Потом они направились в Латинский квартал, погрузившись в шумную карнавальную атмосферу бульвара Сен-Мишель, всегда многолюдного, а уж в субботу вечером особенно. Часы летели незаметно, пока они сидели на террасе открытого кафе, потягивая черный кофе и разглядывая пеструю многоликую толпу.
— Да уж, в пустыне такой кормежки не было, — с довольным видом произнес Джек, вытянув свои длинные ноги и углубившись в изучение меню. — Бифштекс с хрустящей соломкой по-французски. Звучит неплохо.
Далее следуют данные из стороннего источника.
@[simp] theorem State.writeB_bn (i : BnNum) (n : BigNum) : (s.writeB i n).bn = s.bn.set i { written := true, num := n } := rfl
@[simp] theorem State.writeB_pt (i : BnNum) (n : BigNum) : (s.writeB i n).pt = s.pt := rfl
@[simp] theorem State.writeB_owner (i : BnNum) (n : BigNum) : (s.writeB i n).owner = s.owner := rfl
@[simp] theorem State.writeB_flags (i : BnNum) (n : BigNum) : (s.writeB i n).flags = s.flags := rfl
@[simp] theorem State.writeB_dbuf (i : BnNum) (n : BigNum) : (s.writeB i n).dbuf = s.dbuf := rfl
@[simp] theorem State.writeB_seq (i : BnNum) (n : BigNum) : (s.writeB i n).seq = s.seq := rfl
@[simp] theorem State.writeB_cmdReg (i : BnNum) (n : BigNum) : (s.writeB i n).cmdReg = s.cmdReg := rfl
@[simp] theorem State.writeB_ctrl (i : BnNum) (n : BigNum) : (s.writeB i n).ctrl = s.ctrl := rfl
@[simp] theorem State.writeB_status (i : BnNum) (n : BigNum) : (s.writeB i n).status = s.status := rfl
@[simp] theorem State.writeB_res (i : BnNum) (n : BigNum) : (s.writeB i n).res = s.res := rfl
@[simp] theorem State.writeB_argLo (i : BnNum) (n : BigNum) : (s.writeB i n).argLo = s.argLo := rfl
@[simp] theorem State.writeB_argHi (i : BnNum) (n : BigNum) : (s.writeB i n).argHi = s.argHi := rfl
@[simp] theorem State.writeB_errCmd (i : BnNum) (n : BigNum) : (s.writeB i n).errCmd = s.errCmd := rfl
@[simp] theorem State.writeB_cmdCnt (i : BnNum) (n : BigNum) : (s.writeB i n).cmdCnt = s.cmdCnt := rfl
@[simp] theorem State.writeB_hostIn (i : BnNum) (n : BigNum) : (s.writeB i n).hostIn = s.hostIn := rfl
@[simp] theorem State.writeB_hostOut (i : BnNum) (n : BigNum) : (s.writeB i n).hostOut = s.hostOut := rfl
@[simp] theorem State.writeB_draws (i : BnNum) (n : BigNum) : (s.writeB i n).draws = s.draws := rfl

@[simp] theorem State.setTab_bn (i : PtNum) (t : Option (Fin 4)) : (s.setTab i t).bn = s.bn := rfl
@[simp] theorem State.setTab_pt (i : PtNum) (t : Option (Fin 4)) : (s.setTab i t).pt = s.pt.set i { s.p i with tab := t } := rfl
@[simp] theorem State.setTab_owner (i : PtNum) (t : Option (Fin 4)) : (s.setTab i t).owner = s.owner := rfl
@[simp] theorem State.setTab_flags (i : PtNum) (t : Option (Fin 4)) : (s.setTab i t).flags = s.flags := rfl
@[simp] theorem State.setTab_dbuf (i : PtNum) (t : Option (Fin 4)) : (s.setTab i t).dbuf = s.dbuf := rfl
@[simp] theorem State.setTab_seq (i : PtNum) (t : Option (Fin 4)) : (s.setTab i t).seq = s.seq := rfl
@[simp] theorem State.setTab_cmdReg (i : PtNum) (t : Option (Fin 4)) : (s.setTab i t).cmdReg = s.cmdReg := rfl
@[simp] theorem State.setTab_ctrl (i : PtNum) (t : Option (Fin 4)) : (s.setTab i t).ctrl = s.ctrl := rfl
@[simp] theorem State.setTab_status (i : PtNum) (t : Option (Fin 4)) : (s.setTab i t).status = s.status := rfl
@[simp] theorem State.setTab_res (i : PtNum) (t : Option (Fin 4)) : (s.setTab i t).res = s.res := rfl
@[simp] theorem State.setTab_argLo (i : PtNum) (t : Option (Fin 4)) : (s.setTab i t).argLo = s.argLo := rfl
@[simp] theorem State.setTab_argHi (i : PtNum) (t : Option (Fin 4)) : (s.setTab i t).argHi = s.argHi := rfl
@[simp] theorem State.setTab_errCmd (i : PtNum) (t : Option (Fin 4)) : (s.setTab i t).errCmd = s.errCmd := rfl
@[simp] theorem State.setTab_cmdCnt (i : PtNum) (t : Option (Fin 4)) : (s.setTab i t).cmdCnt = s.cmdCnt := rfl
@[simp] theorem State.setTab_hostIn (i : PtNum) (t : Option (Fin 4)) : (s.setTab i t).hostIn = s.hostIn := rfl
@[simp] theorem State.setTab_hostOut (i : PtNum) (t : Option (Fin 4)) : (s.setTab i t).hostOut = s.hostOut := rfl
@[simp] theorem State.setTab_draws (i : PtNum) (t : Option (Fin 4)) : (s.setTab i t).draws = s.draws := rfl

@[simp] theorem State.setOwner_bn (t : Fin 4) (q : Option PtNum) : (s.setOwner t q).bn = s.bn := rfl
@[simp] theorem State.setOwner_pt (t : Fin 4) (q : Option PtNum) : (s.setOwner t q).pt = s.pt := rfl
@[simp] theorem State.setOwner_owner (t : Fin 4) (q : Option PtNum) : (s.setOwner t q).owner = s.owner.set t q := rfl
@[simp] theorem State.setOwner_flags (t : Fin 4) (q : Option PtNum) : (s.setOwner t q).flags = s.flags := rfl
@[simp] theorem State.setOwner_dbuf (t : Fin 4) (q : Option PtNum) : (s.setOwner t q).dbuf = s.dbuf := rfl
@[simp] theorem State.setOwner_seq (t : Fin 4) (q : Option PtNum) : (s.setOwner t q).seq = s.seq := rfl
@[simp] theorem State.setOwner_cmdReg (t : Fin 4) (q : Option PtNum) : (s.setOwner t q).cmdReg = s.cmdReg := rfl
@[simp] theorem State.setOwner_ctrl (t : Fin 4) (q : Option PtNum) : (s.setOwner t q).ctrl = s.ctrl := rfl
@[simp] theorem State.setOwner_status (t : Fin 4) (q : Option PtNum) : (s.setOwner t q).status = s.status := rfl
@[simp] theorem State.setOwner_res (t : Fin 4) (q : Option PtNum) : (s.setOwner t q).res = s.res := rfl
@[simp] theorem State.setOwner_argLo (t : Fin 4) (q : Option PtNum) : (s.setOwner t q).argLo = s.argLo := rfl
@[simp] theorem State.setOwner_argHi (t : Fin 4) (q : Option PtNum) : (s.setOwner t q).argHi = s.argHi := rfl
@[simp] theorem State.setOwner_errCmd (t : Fin 4) (q : Option PtNum) : (s.setOwner t q).errCmd = s.errCmd := rfl
@[simp] theorem State.setOwner_cmdCnt (t : Fin 4) (q : Option PtNum) : (s.setOwner t q).cmdCnt = s.cmdCnt := rfl
@[simp] theorem State.setOwner_hostIn (t : Fin 4) (q : Option PtNum) : (s.setOwner t q).hostIn = s.hostIn := rfl
@[simp] theorem State.setOwner_hostOut (t : Fin 4) (q : Option PtNum) : (s.setOwner t q).hostOut = s.hostOut := rfl
@[simp] theorem State.setOwner_draws (t : Fin 4) (q : Option PtNum) : (s.setOwner t q).draws = s.draws := rfl

@[simp] theorem State.setC_bn (c : Bool) : (s.setC c).bn = s.bn := rfl
@[simp] theorem State.setC_pt (c : Bool) : (s.setC c).pt = s.pt := rfl
@[simp] theorem State.setC_owner (c : Bool) : (s.setC c).owner = s.owner := rfl
@[simp] theorem State.setC_flags (c : Bool) : (s.setC c).flags = { s.flags with c := c } := rfl
@[simp] theorem State.setC_dbuf (c : Bool) : (s.setC c).dbuf = s.dbuf := rfl
@[simp] theorem State.setC_seq (c : Bool) : (s.setC c).seq = s.seq := rfl
@[simp] theorem State.setC_cmdReg (c : Bool) : (s.setC c).cmdReg = s.cmdReg := rfl
@[simp] theorem State.setC_ctrl (c : Bool) : (s.setC c).ctrl = s.ctrl := rfl
@[simp] theorem State.setC_status (c : Bool) : (s.setC c).status = s.status := rfl
@[simp] theorem State.setC_res (c : Bool) : (s.setC c).res = s.res := rfl
@[simp] theorem State.setC_argLo (c : Bool) : (s.setC c).argLo = s.argLo := rfl
@[simp] theorem State.setC_argHi (c : Bool) : (s.setC c).argHi = s.argHi := rfl
@[simp] theorem State.setC_errCmd (c : Bool) : (s.setC c).errCmd = s.errCmd := rfl
@[simp] theorem State.setC_cmdCnt (c : Bool) : (s.setC c).cmdCnt = s.cmdCnt := rfl
@[simp] theorem State.setC_hostIn (c : Bool) : (s.setC c).hostIn = s.hostIn := rfl
@[simp] theorem State.setC_hostOut (c : Bool) : (s.setC c).hostOut = s.hostOut := rfl
@[simp] theorem State.setC_draws (c : Bool) : (s.setC c).draws = s.draws := rfl

@[simp] theorem State.setCmp_bn (r : CmpSign) : (s.setCmp r).bn = s.bn := rfl
@[simp] theorem State.setCmp_pt (r : CmpSign) : (s.setCmp r).pt = s.pt := rfl
@[simp] theorem State.setCmp_owner (r : CmpSign) : (s.setCmp r).owner = s.owner := rfl
@[simp] theorem State.setCmp_flags (r : CmpSign) : (s.setCmp r).flags = { s.flags with cmp := r } := rfl
@[simp] theorem State.setCmp_dbuf (r : CmpSign) : (s.setCmp r).dbuf = s.dbuf := rfl
@[simp] theorem State.setCmp_seq (r : CmpSign) : (s.setCmp r).seq = s.seq := rfl
@[simp] theorem State.setCmp_cmdReg (r : CmpSign) : (s.setCmp r).cmdReg = s.cmdReg := rfl
@[simp] theorem State.setCmp_ctrl (r : CmpSign) : (s.setCmp r).ctrl = s.ctrl := rfl
@[simp] theorem State.setCmp_status (r : CmpSign) : (s.setCmp r).status = s.status := rfl
@[simp] theorem State.setCmp_res (r : CmpSign) : (s.setCmp r).res = s.res := rfl
@[simp] theorem State.setCmp_argLo (r : CmpSign) : (s.setCmp r).argLo = s.argLo := rfl
@[simp] theorem State.setCmp_argHi (r : CmpSign) : (s.setCmp r).argHi = s.argHi := rfl
@[simp] theorem State.setCmp_errCmd (r : CmpSign) : (s.setCmp r).errCmd = s.errCmd := rfl
@[simp] theorem State.setCmp_cmdCnt (r : CmpSign) : (s.setCmp r).cmdCnt = s.cmdCnt := rfl
@[simp] theorem State.setCmp_hostIn (r : CmpSign) : (s.setCmp r).hostIn = s.hostIn := rfl
@[simp] theorem State.setCmp_hostOut (r : CmpSign) : (s.setCmp r).hostOut = s.hostOut := rfl
@[simp] theorem State.setCmp_draws (r : CmpSign) : (s.setCmp r).draws = s.draws := rfl

@[simp] theorem State.setRes_bn (n : Nat) : (s.setRes n).bn = s.bn := rfl
@[simp] theorem State.setRes_pt (n : Nat) : (s.setRes n).pt = s.pt := rfl
@[simp] theorem State.setRes_owner (n : Nat) : (s.setRes n).owner = s.owner := rfl
@[simp] theorem State.setRes_flags (n : Nat) : (s.setRes n).flags = s.flags := rfl
@[simp] theorem State.setRes_dbuf (n : Nat) : (s.setRes n).dbuf = s.dbuf := rfl
@[simp] theorem State.setRes_seq (n : Nat) : (s.setRes n).seq = s.seq := rfl
@[simp] theorem State.setRes_cmdReg (n : Nat) : (s.setRes n).cmdReg = s.cmdReg := rfl
@[simp] theorem State.setRes_ctrl (n : Nat) : (s.setRes n).ctrl = s.ctrl := rfl
@[simp] theorem State.setRes_status (n : Nat) : (s.setRes n).status = s.status := rfl
@[simp] theorem State.setRes_res (n : Nat) : (s.setRes n).res = BitVec.ofNat 32 n := rfl
@[simp] theorem State.setRes_argLo (n : Nat) : (s.setRes n).argLo = s.argLo := rfl
@[simp] theorem State.setRes_argHi (n : Nat) : (s.setRes n).argHi = s.argHi := rfl
@[simp] theorem State.setRes_errCmd (n : Nat) : (s.setRes n).errCmd = s.errCmd := rfl
@[simp] theorem State.setRes_cmdCnt (n : Nat) : (s.setRes n).cmdCnt = s.cmdCnt := rfl
@[simp] theorem State.setRes_hostIn (n : Nat) : (s.setRes n).hostIn = s.hostIn := rfl
@[simp] theorem State.setRes_hostOut (n : Nat) : (s.setRes n).hostOut = s.hostOut := rfl
@[simp] theorem State.setRes_draws (n : Nat) : (s.setRes n).draws = s.draws := rfl

@[simp] theorem State.errorEntry_bn (e : CmdError) : (s.errorEntry e).bn = s.bn := rfl
@[simp] theorem State.errorEntry_pt (e : CmdError) : (s.errorEntry e).pt = s.pt := rfl
@[simp] theorem State.errorEntry_owner (e : CmdError) : (s.errorEntry e).owner = s.owner := rfl
@[simp] theorem State.errorEntry_flags (e : CmdError) : (s.errorEntry e).flags = s.flags := rfl
@[simp] theorem State.errorEntry_dbuf (e : CmdError) : (s.errorEntry e).dbuf = s.dbuf := rfl
@[simp] theorem State.errorEntry_seq (e : CmdError) : (s.errorEntry e).seq = .idle := rfl
@[simp] theorem State.errorEntry_cmdReg (e : CmdError) : (s.errorEntry e).cmdReg = s.cmdReg := rfl
@[simp] theorem State.errorEntry_ctrl (e : CmdError) : (s.errorEntry e).ctrl = s.ctrl := rfl
@[simp] theorem State.errorEntry_status (e : CmdError) : (s.errorEntry e).status = { s.status with err := true, errCode := e.code } := rfl
@[simp] theorem State.errorEntry_res (e : CmdError) : (s.errorEntry e).res = s.res := rfl
@[simp] theorem State.errorEntry_argLo (e : CmdError) : (s.errorEntry e).argLo = s.argLo := rfl
@[simp] theorem State.errorEntry_argHi (e : CmdError) : (s.errorEntry e).argHi = s.argHi := rfl
@[simp] theorem State.errorEntry_errCmd (e : CmdError) : (s.errorEntry e).errCmd = s.cmdReg := rfl
@[simp] theorem State.errorEntry_cmdCnt (e : CmdError) : (s.errorEntry e).cmdCnt = s.cmdCnt := rfl
@[simp] theorem State.errorEntry_hostIn (e : CmdError) : (s.errorEntry e).hostIn = s.hostIn := rfl
@[simp] theorem State.errorEntry_hostOut (e : CmdError) : (s.errorEntry e).hostOut = s.hostOut := rfl
@[simp] theorem State.errorEntry_draws (e : CmdError) : (s.errorEntry e).draws = s.draws := rfl

@[simp] theorem State.completed_bn : (s.completed).bn = s.bn := rfl
@[simp] theorem State.completed_pt : (s.completed).pt = s.pt := rfl
@[simp] theorem State.completed_owner : (s.completed).owner = s.owner := rfl
@[simp] theorem State.completed_flags : (s.completed).flags = s.flags := rfl
@[simp] theorem State.completed_dbuf : (s.completed).dbuf = s.dbuf := rfl
@[simp] theorem State.completed_seq : (s.completed).seq = .idle := rfl
@[simp] theorem State.completed_cmdReg : (s.completed).cmdReg = s.cmdReg := rfl
@[simp] theorem State.completed_ctrl : (s.completed).ctrl = s.ctrl := rfl
@[simp] theorem State.completed_status : (s.completed).status = { s.status with done := true } := rfl
@[simp] theorem State.completed_res : (s.completed).res = s.res := rfl
@[simp] theorem State.completed_argLo : (s.completed).argLo = s.argLo := rfl
@[simp] theorem State.completed_argHi : (s.completed).argHi = s.argHi := rfl
@[simp] theorem State.completed_errCmd : (s.completed).errCmd = s.errCmd := rfl
@[simp] theorem State.completed_cmdCnt : (s.completed).cmdCnt = s.cmdCnt + 1 := rfl
@[simp] theorem State.completed_hostIn : (s.completed).hostIn = s.hostIn := rfl
@[simp] theorem State.completed_hostOut : (s.completed).hostOut = s.hostOut := rfl
@[simp] theorem State.completed_draws : (s.completed).draws = s.draws := rfl

@[simp] theorem State.clearError_bn : (s.clearError).bn = s.bn := rfl
@[simp] theorem State.clearError_pt : (s.clearError).pt = s.pt := rfl
@[simp] theorem State.clearError_owner : (s.clearError).owner = s.owner := rfl
@[simp] theorem State.clearError_flags : (s.clearError).flags = s.flags := rfl
@[simp] theorem State.clearError_dbuf : (s.clearError).dbuf = s.dbuf := rfl
@[simp] theorem State.clearError_seq : (s.clearError).seq = s.seq := rfl
@[simp] theorem State.clearError_cmdReg : (s.clearError).cmdReg = s.cmdReg := rfl
@[simp] theorem State.clearError_ctrl : (s.clearError).ctrl = s.ctrl := rfl
@[simp] theorem State.clearError_status : (s.clearError).status = { s.status with err := false, errCode := 0 } := rfl
@[simp] theorem State.clearError_res : (s.clearError).res = s.res := rfl
@[simp] theorem State.clearError_argLo : (s.clearError).argLo = s.argLo := rfl
@[simp] theorem State.clearError_argHi : (s.clearError).argHi = s.argHi := rfl
@[simp] theorem State.clearError_errCmd : (s.clearError).errCmd = s.errCmd := rfl
@[simp] theorem State.clearError_cmdCnt : (s.clearError).cmdCnt = s.cmdCnt := rfl
@[simp] theorem State.clearError_hostIn : (s.clearError).hostIn = s.hostIn := rfl
@[simp] theorem State.clearError_hostOut : (s.clearError).hostOut = s.hostOut := rfl
@[simp] theorem State.clearError_draws : (s.clearError).draws = s.draws := rfl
А ты как?
Кендра, зажмурившись, покачала головой.
— После всего этого мороженого? Нет уж, я должна поберечь фигуру, чтобы поносить вещи, которые накупила.
— Они такие же обольстительные, как синее платьице, что было на тебе вчера вечером?
— Я покажусь тебе во всех своих нарядах, и ты сам решишь, — шутливо сказала она.
— Очень жаль, что ты совсем скоро уезжаешь в Довиль. Ты могла бы устроить для меня настоящий показ мод.
— Я вернусь через две недели.
— После этого уик-энда, проведенного с тобой, две недели покажутся мне двумя годами.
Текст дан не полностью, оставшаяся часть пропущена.